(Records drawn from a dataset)
━━━━━━━━━━━━━━━━━━━━

/-- The lost-arm hazard under a lagging view (`70_reset_and_hazards.md` R172, Run B): an invocation that does not see the
queued bytes disarms and leaves them in `OUT`, with no event left to send them. -/
def Obligations.LaggingViewDisarmsWithBytesQueued : Prop :=
  ∀ s : State, Fresh s .bh 4 → s.rxArm = false → s.evRx = false → s.txArm = true → s.outb.rsz = false →
    s.outb.wrv = s.outb.rd → 0 < s.outb.count →
      ∃ t, exec .scBhalf s = .next t ∧ t.txArm = false ∧ t.evTx = false ∧ irq t = false ∧ t.outb = s.outb ∧
        0 < t.outb.count ∧ t.txLog = s.txLog

/-- R121 for any queue: with current views and a transport ready at each write, as many invocations as `OUT` holds bytes
send them in order and leave `TXARM` set; the next one disarms and writes nothing; the one after does
nothing. That the draws stand in a list is the model's choice (log 4). -/
def Obligations.QueueIsSentInOrderThenDisarmed : Prop :=
  ∀ (s : State) (ds : List Bool), s.bh.infl = .idle → s.rxArm = false ∨ s.rxq = [] → s.txArm = true →
    s.outb.rsz = false → BufInv s.par.sync s.outb → s.outb.wrv = s.outb.wr → s.txReady = true →
    s.draws = List.replicate s.outb.count true ++ ds →
      ∃ t, invokeBhalf s.outb.count s = .next t ∧ t.txLog = s.txLog ++ s.outb.queued ∧ t.outb.queued = [] ∧
        t.txArm = true ∧ t.evTx = s.evTx ∧
        ∃ u, invokeBhalf 1 t = .next u ∧ u.txArm = false ∧ u.evTx = false ∧ u.txLog = t.txLog ∧ u.outb = t.outb ∧
          ∃ w, invokeBhalf 1 u = .next w ∧
            w = { u with bh := w.bh, turn := w.turn } ∧ w.bh.infl = .idle

/-- Under `BACKEND = REGISTER` an invocation in which no byte arrives takes at most `3 len(RXQ) + 5` units
(`70_reset_and_hazards.md` R176): given that many, it does not stay in flight. -/
def Obligations.RegisterHandlerReturnsInBoundedUnits : Prop :=
  ∀ s t : State, Fresh s .bh (3 * s.rxq.length + 4) → s.par.backend = .register → exec .scBhalf s = .next t →
    t.bh.infl = .idle

/-- What holds under `Preempt` (`70_reset_and_hazards.md` R174): if, of the commands that write `OUT`, `TXARM` or `EVTX`,
the foreground issues only `SC.ENQ` and the bottom-half only `SC.BHALF`, every step keeps transmission armed while bytes
are queued. The restriction on the bottom-half's commands is the model's reading (log 23). -/
def Obligations.PreemptKeepsTransmissionArmed : Prop :=
  ∀ s t : State, Inv s → s.par.sync = .direct → preempts s (nextEvent s) = true → enqOnly s (nextEvent s) = true →
    transmitArmed s = true → step s = .next t → transmitArmed t = true

/-- Every byte accepted by `SC.ENQ` reaches `TXLOG`, in order (`70_reset_and_hazards.md` R174, R178). In a run from
construction under `Preempt`, with only `SC.ENQ` of the commands that write `OUT`, `TXARM` or `EVTX` on `FG`: at every
instant the bytes accepted so far are the bytes sent, the byte in the handler's hand, and the bytes queued, in that
order; and the bytes accepted before an instant at which port `FG` is idle are all sent in the end. Under `REGISTER` with
`IrqGated` and `TxReadyAtBH`, and with the fairness of invocation (`60_exceptions.md` R148) and R174's two conditions on
`ENV` (`RunProperty.everyByteSent` of `Premises`). That `BH` runs only `SC.BHALF` (logs 23, 31) and goes on with it, and that the run is transport-safe (R175), are
premises R174 leaves unsaid (log 31). -/
def Obligations.EveryEnqueuedByteIsSent : Prop :=
  ∀ (par : Params) (capInit : Half) (rxq : List Byte) (rdy : Bool) (sched : Nat → Event) (run : Nat → State),
    State.construct par capInit rxq rdy = .ok (run 0) → Premises .everyByteSent sched run →
    Along handlerOnly sched run → Along transportSafe sched run → HandlerProgress sched run →
      (∀ n, bytesOver enqueuedByte sched run n =
        bytesOver sentByte sched run n ++ inHand (run n) ++ (run n).outb.queued) ∧
      ∀ n, (run n).fg.infl = .idle → ∃ m, n ≤ m ∧
        bytesOver enqueuedByte sched run n <+: bytesOver sentByte sched run m ∧
        (bytesOver enqueuedByte sched run n).Sublist (run m).txLog

/-- `SC.BHALF` never faults `TransportNotReady` under `TxReadyAtBH`, or `BACKEND = HOST`, in a transport-safe run
(`70_reset_and_hazards.md` R178, R175, R179): what its queries found is still so when it reads or writes. The premise that
no other transport write falls between u7a and u7b is the model's addition: a transport-safe run can break it (log 25). -/
def Obligations.HandlerTransfersAreReady : Prop :=
  ∀ s : State, Inv s → handlerReady s = true → oneUnit (nextEvent s) = true → transportSafe s (nextEvent s) = true →
    handlerWriteApart s (nextEvent s) = true →
      (∀ t, step s = .next t → handlerReady t = true) ∧
      (premiseAt .handlerNeverUnready s (nextEvent s) = true → nextEvent s = .run .bh 0 → nextCommand s .bh = some .scBhalf →
        step s ≠ .fault .transportNotReady)

/-! ### Transport, platform, synchronizer, environment (`42_bottom_half_and_agents.md`) -/

/-- The level queries (R126, R127), `transportReadByte()` (R128), the three platform actions (R130 to R132) and the event
level (`60_exceptions.md` R146). -/
def Obligations.LevelsTransportReadAndPlatformActions : Prop :=
  ∀ (p : Port) (s : State),
    (dataAvailable s = true ↔ s.rxq ≠ []) ∧ (readyToSend s = true ↔ s.txReady = true) ∧
    (∀ v rest, s.rxq = v :: rest →
      transportRead p s = .ok (v, { s with rxq := rest, trace := s.trace ++ [.trd p v] })) ∧
    (s.rxq = [] → transportRead p s = .error .transportNotReady) ∧
    enableReceive p s = { s with evRx := true, trace := s.trace ++ [.enRx p] } ∧
    enableTransmit p s = { s with evTx := true, trace := s.trace ++ [.enTx p] } ∧
    disableTransmit p s = { s with evTx := false, trace := s.trace ++ [.disTx p] } ∧
    (irq s = true ↔ (s.evRx = true ∧ s.rxq ≠ []) ∨ (s.evTx = true ∧ s.txReady = true))

/-- `transportWriteByte(b)` (R129): for each value a draw can have, readiness may become that value. That a draw is the
first entry of the scripted list, and a free bit read at `tick` when the list is empty, is the model's choice (log 4). -/
def Obligations.TransportWriteDrawsReadiness : Prop :=
  ∀ (p : Port) (v : Byte) (s : State),
    (s.txReady = true → ∀ d ds, s.draws = d :: ds →
      transportWrite p v s = .ok { s with
        txReady := d, draws := ds, txLog := s.txLog ++ [v], trace := s.trace ++ [.twr p v] }) ∧
    (s.txReady = true → s.draws = [] → ∃ d,
      transportWrite p v s = .ok { s with
        txReady := d, tick := s.tick + 1, txLog := s.txLog ++ [v], trace := s.trace ++ [.twr p v] }) ∧
    (s.txReady = false → transportWrite p v s = .error .transportNotReady)

/-- `SyncW(b, x)` and `SyncR(b, x)` (R123, R124): always enabled, also in a resize window, for every value the guard
admits; they move their own view and nothing else; under `SYNC = DIRECT` there is no such step (R125). That an event
outside the guard changes nothing is the model's reading (log 13). `EnvRx(v)` and `EnvTxReady` (R133), and a feeder
presenting a word (`10_state.md` R11; the event is the model's, log 3), do that and nothing else. -/
def Obligations.SynchronizerAndEnvironmentSteps : Prop :=
  ∀ (s : State) (rest : List Event),
    let t : State := { s with script := rest }
    (∀ (b : BufSel) (x : Half),
      let c := s.buf b
      (s.script = .syncW b x :: rest →
        step s = .next (
          if s.par.sync = .lagged ∧ x.toNat < c.cap.toNat ∧ occ c.wrv x c.cap ≤ occ c.wrv c.wr c.cap then
            t.setBuf b { c with wrv := x }
          else t)) ∧
      (s.script = .syncR b x :: rest →
        step s = .next (
          if s.par.sync = .lagged ∧ x.toNat < c.cap.toNat ∧ occ c.rdv x c.cap ≤ occ c.rdv c.rd c.cap then
            t.setBuf b { c with rdv := x }
          else t))) ∧
    (∀ v, s.script = .envRx v :: rest → step s = .next { t with rxq := s.rxq ++ [v] }) ∧
    (s.script = .envTxReady :: rest → step s = .next { t with txReady := true }) ∧
    (∀ p w, s.script = .present p w :: rest →
      step s = .next (t.setPort p { s.port p with stream := (s.port p).stream ++ [w] }))

/-- The view contract's third clause (`20_memory.md` R50 (c)): in a run whose `SYNC` steps are weakly fair
(`42_bottom_half_and_agents.md` R125), if an index stops changing, its view equals it after finitely many steps, and from
then on. -/
def Obligations.FairViewsCatchUp : Prop :=
  ∀ (sched : Nat → Event) (run : Nat → State), IsRun sched run → Inv (run 0) → (run 0).par.sync = .lagged →
    SyncFair sched run → ∀ (b : BufSel) (n : Nat),
      ((∀ m, n ≤ m → ((run m).buf b).wr = ((run n).buf b).wr) →
        ∃ k, n ≤ k ∧ ∀ m, k ≤ m → ((run m).buf b).wrv = ((run m).buf b).wr) ∧
      ((∀ m, n ≤ m → ((run m).buf b).rd = ((run n).buf b).rd) →
        ∃ k, n ≤ k ∧ ∀ m, k ≤ m → ((run m).buf b).rdv = ((run m).buf b).rd)

/-! ### Reset and the invariants of the block (`10_state.md`, `70_reset_and_hazards.md`) -/

/-- Construction (R160, R161, R162): capacity 0 is rejected with `InvalidCapacity`; on every other capacity, whatever the
environment holds, every state element is at the value of `10_state.md` R32. The same of a stand-alone buffer of every
element width (`40_circular_buffer.md` R88). -/
def Obligations.ConstructionGivesTheResetValues : Prop :=
  (∀ (par : Params) (n : Half) (rxq : List Byte) (rdy : Bool),
    (n = 0 → State.construct par n rxq rdy = .error .invalidCapacity) ∧
    (n ≠ 0 → ∃ s, State.construct par n rxq rdy = .ok s ∧
      (∀ b, (s.buf b).cap = n ∧ (s.buf b).wr = 0 ∧ (s.buf b).rd = 0 ∧ (s.buf b).wrv = 0 ∧ (s.buf b).rdv = 0 ∧
        (s.buf b).rsz = false ∧ ∀ i, memGet (s.buf b).mem i = none) ∧
      s.fault = .initialised ∧ s.txArm = false ∧ s.rxArm = false ∧ s.evTx = false ∧ s.evRx = false ∧
      s.fg.infl = .idle ∧ s.bh.infl = .idle ∧ s.fg.pos = 0 ∧ s.bh.pos = 0 ∧ s.txLog = [] ∧ s.trace = [] ∧
      s.rxq = rxq ∧ s.txReady = rdy ∧ s.par = par ∧ irq s = false)) ∧
  ∀ (w : ElementWidth) (n : Half),
    (n = 0 → LoneBuffer.construct w n = .error .invalidCapacity) ∧
    (n ≠ 0 → ∃ c, LoneBuffer.construct w n = .ok c ∧
      c.buf.cap = n ∧ c.buf.wr = 0 ∧ c.buf.rd = 0 ∧ c.buf.wrv = 0 ∧ c.buf.rdv = 0 ∧ c.buf.rsz = false ∧
      (∀ i, memGet c.buf.mem i = none) ∧ c.resizing = none)

/-- R33: after construction, and so at `State.reset`, both buffers are empty, the views are current, and the ring-order
sum has all three terms 0. -/
def Obligations.ResetBuffersAreEmptyAndCurrent : Prop :=
  ∀ (s : State) (b : BufSel),
    (s = State.reset ∨ ∃ par n rxq rdy, State.construct par n rxq rdy = .ok s) →
      (s.buf b).count = 0 ∧ (s.buf b).ViewsCurrent ∧
      occ (s.buf b).rdv (s.buf b).rd (s.buf b).cap = 0 ∧ occ (s.buf b).rd (s.buf b).wrv (s.buf b).cap = 0 ∧
      occ (s.buf b).wrv (s.buf b).wr (s.buf b).cap = 0

/-- The invariant of the block holds right after construction, whatever the parameters and the environment; so does that
of a stand-alone buffer. -/
def Obligations.ConstructionMeetsTheInvariant : Prop :=
  Inv State.reset ∧
    (∀ (par : Params) (n : Half) (rxq : List Byte) (rdy : Bool), n ≠ 0 → Inv (State.init par n rxq rdy)) ∧
    ∀ (w : ElementWidth) (sync : Sync) (n : Half) (c : LoneBuffer w), LoneBuffer.construct w n = .ok c → LoneInv sync c

/-- Every step keeps the invariant of the block: ranges (R15), ring order (R17), canonical storage with every queued slot
filled (R14), views equal to their indices under `DIRECT` (R13), well-formed commands in flight (R26), resize windows
(R34), `TXLOG` the writes of `TRACE` (R28). -/
def Obligations.StepKeepsTheInvariant : Prop :=
  ∀ s t : State, Inv s → step s = .next t → Inv t

/-- No step from a state that meets the invariant stops for a reason other than the three faults of `60_exceptions.md`
R155: no slot without a value is ever read, no slot index is out of range, no record is malformed. -/
def Obligations.OnlyTheThreeFaults : Prop :=
  ∀ s : State, Inv s →
    (∀ f, step s = .fault f → f = .portDiscipline ∨ f = .resizeRace ∨ f = .transportNotReady) ∧
    ∀ r, step s ≠ .refused r

/-- Under the premises `SPSC` and `ResizeExclusive` of `00_scope.md` R8, and with the transport ready for the transfer a
unit makes, no atomic unit of any agent faults. Where the agent has no step (a wait whose level is false, a command not
arrived whole: log 20; a `SYNC` event outside its guard: log 13), the next state is the model's choice. -/
def Obligations.PremisesExcludeEveryFault : Prop :=
  ∀ s : State, Inv s → oneUnit (nextEvent s) = true → spsc s (nextEvent s) = true →
    resizeExclusive s (nextEvent s) = true → transferReady s (nextEvent s) = true → ∃ t, step s = .next t
end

━━━━━━━━━━━━━━━━━━━━

• [Work required]: Scan the records above for the lines holding "sum has all three terms 0. -/" and "(s.buf b).count = 0". Transcribe those two and every line between them word for word, and no others.

• [Exercise output]:
sum has all three terms 0. -/
def Obligations.ResetBuffersAreEmptyAndCurrent : Prop :=
  ∀ (s : State) (b : BufSel),
    (s = State.reset ∨ ∃ par n rxq rdy, State.construct par n rxq rdy = .ok s) →
      (s.buf b).count = 0 ∧ (s.buf b).ViewsCurrent ∧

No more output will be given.